Swarm memory issues after lots of one-off containers

fasmide commented 7 years ago

Description

I'm creating this issue because we are having weird behavior with docker in swarm mode and I'm finally able to reproduce this so i thought I'd share my findings. I do realize this may have nothing to do with docker but please bear with me...

Run docker in swarm-mode, use say 6 nodes (3 managers, 3 workers) with an overlay network thats encrypted and attachable.

Run LOTS of one-off short-lived containers that attaches to the overlay network and does whatever task.

Wait a few hours and the overlay network begins to break down (some containers cannot reach each other, some containers misses dns records for services, running swarm services suddenly looses ability to talk to other services .. seems somewhat random)
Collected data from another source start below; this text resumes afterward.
-- ==== Sys2Proof/Laws/Ops.lean ====
section
/-! SUPPORT. The shared operations: for each, once, everything it can do. -/

namespace Sys2Proof.Machine

-- One declaration after another: waiting threads would each hold a stack.
set_option Elab.async false

/-! ### Taking and answering a request -/

theorem takeFrame_of_asks {s : State} {p : Port} {f : Frame} {rest : List Frame} {row : Frame → Bool} (h : s.Asks p f rest)
    (hr : row f = true) : takeFrame p row s = some (f, s.taken p rest) := by
  obtain ⟨h1, h2, h3, h4⟩ := h
  simp [takeFrame, PortState.ready, State.taken, h1, h2, h3, h4, hr]

theorem takeFrame_other {s : State} {p : Port} {f : Frame} {rest : List Frame} {row : Frame → Bool} (h : s.Asks p f rest)
    (hr : row f = false) : takeFrame p row s = none := by
  obtain ⟨h1, h2, h3, h4⟩ := h
  simp [takeFrame, PortState.ready, h1, h2, h3, h4, hr]

/-- A port takes a frame exactly when it asks and the frame is of the row. -/
theorem takeFrame_some {s t : State} {p : Port} {f : Frame} {row : Frame → Bool} (h : takeFrame p row s = some (f, t)) :
    ∃ rest, s.Asks p f rest ∧ row f = true ∧ t = s.taken p rest := by
  unfold takeFrame at h
  split at h
  · simp at h
  · rename_i hc
    simp only [Bool.or_eq_true, not_or, Bool.not_eq_true, Bool.not_eq_false', PortState.ready, Bool.and_eq_true,
      Option.isNone_iff_eq_none, decide_eq_true_eq] at hc
    split at h
    · rename_i g rest hb
      split at h
      · simp only [Option.some.injEq, Prod.mk.injEq] at h
        obtain ⟨rfl, rfl⟩ := h
        exact ⟨rest, ⟨hc.1, hc.2.1, hc.2.2, hb⟩, by assumption, rfl⟩
      · simp at h
    · simp at h

/-- A request row answers in the event that takes it, and changes nothing when its port does not take it. -/
theorem serve_of_asks {α : Type} {s : State} {p : Port} {f : Frame} {rest : List Frame} {row : Frame → Bool}
    (layout : List Byte → Option α) (act : α → State → Reply) (h : s.Asks p f rest) (hr : row f = true) :
    serve p row layout act s = .next (answered p f (s.taken p rest) (checked p f layout act (s.taken p rest))) := by
  simp [serve, takeFrame_of_asks h hr]

theorem serve_idle {α : Type} {s : State} {p : Port} {row : Frame → Bool} (layout : List Byte → Option α)
    (act : α → State → Reply) (h : ∀ f rest, s.Asks p f rest → row f = false) : serve p row layout act s = .next s := by
  unfold serve
  split
  · rfl
  · rename_i f t ht
    obtain ⟨rest, ha, hr, -⟩ := takeFrame_some ht
    simp [h f rest ha] at hr

theorem serve_next {α : Type} (s : State) (p : Port) (row : Frame → Bool) (layout : List Byte → Option α)
    (act : α → State → Reply) :
    serve p row layout act s = .next s ∨ ∃ f rest, s.Asks p f rest ∧ row f = true ∧
      serve p row layout act s = .next (answered p f (s.taken p rest) (checked p f layout act (s.taken p rest))) := by
  unfold serve
  split
  · exact .inl rfl
  · rename_i f t ht
    obtain ⟨rest, ha, hr, rfl⟩ := takeFrame_some ht
    exact .inr ⟨f, rest, ha, hr, rfl⟩

theorem checked_fits {α : Type} {p : Port} {f : Frame} {layout : List Byte → Option α} {a : α} (act : α → State → Reply)
    (s : State) (h : layout f.payload = some a) (hr : Kind.taken p.role f.kind = true) :
    checked p f layout act s = act a s := by
  simp [checked, h, hr]

@[simp] theorem answered_ok (p : Port) (f : Frame) (s t : State) (results : List Byte) :
    answered p f s (.ok (t, results)) = t.ack p f results := rfl

@[simp] theorem answered_error (p : Port) (f : Frame) (s : State) (r : Reason) :
    answered p f s (.error r) = s.refuse p f r := rfl

/-- What no port holds and the action of a request keeps, the request keeps. -/
theorem serve_keeps {α β : Type} (g : State → β) (hp : ∀ s p ps, g (State.setPort s p ps) = g s) {s t : State} {p : Port}
    {row : Frame → Bool} {layout : List Byte → Option α} {act : α → State → Reply}
    (ha : ∀ a u v r, act a u = .ok (v, r) → g v = g u) (h : serve p row layout act s = .next t) : g t = g s := by
  obtain he | ⟨f, rest, -, -, he⟩ := serve_next s p row layout act
  · rw [he] at h; cases h; rfl
  · rw [he] at h
    cases h
    unfold checked
    split
    · simp [State.refuse, State.answer, State.taken, hp]
    · split
      · cases hx : act _ (s.taken p rest) with
        | error r => simp [State.refuse, State.answer, State.taken, hp]
        | ok v => obtain ⟨v, r⟩ := v; simp [State.ack, State.answer, State.taken, hp, ha _ _ _ _ hx]
      · simp [State.refuse, State.answer, State.taken, hp]

end Sys2Proof.Machine
end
Wait a few more minutes and syslog will be full of swarmnodes leaving and joining again and lots of "cannot allocate memory" messages from failed iptables commands, exec docker-init, exec docker-runc and so on...

This makes me think its an docker memory leak, but I'm not sure if its docker, the kernel or something else

Steps to reproduce the issue:

Buy 6 1gb memory, ubuntu 16.04.3 machines somewhere, swarm init and join them.
Create an overlay network docker network create --driver overlay --attachable --subnet 10.51.192.0/20 --opt encrypted my-overlay.
Run whatever helloworld test image just to have something to probe docker service create --name web --network my-overlay --mode=global --publish 80:80 strm/helloworld-http.
On every machine, run lots of short-lived containers, requesting the web service while true; do docker run --rm --network my-overlay byrnedo/alpine-curl -s http://web/ || break; sleep 0.1; done.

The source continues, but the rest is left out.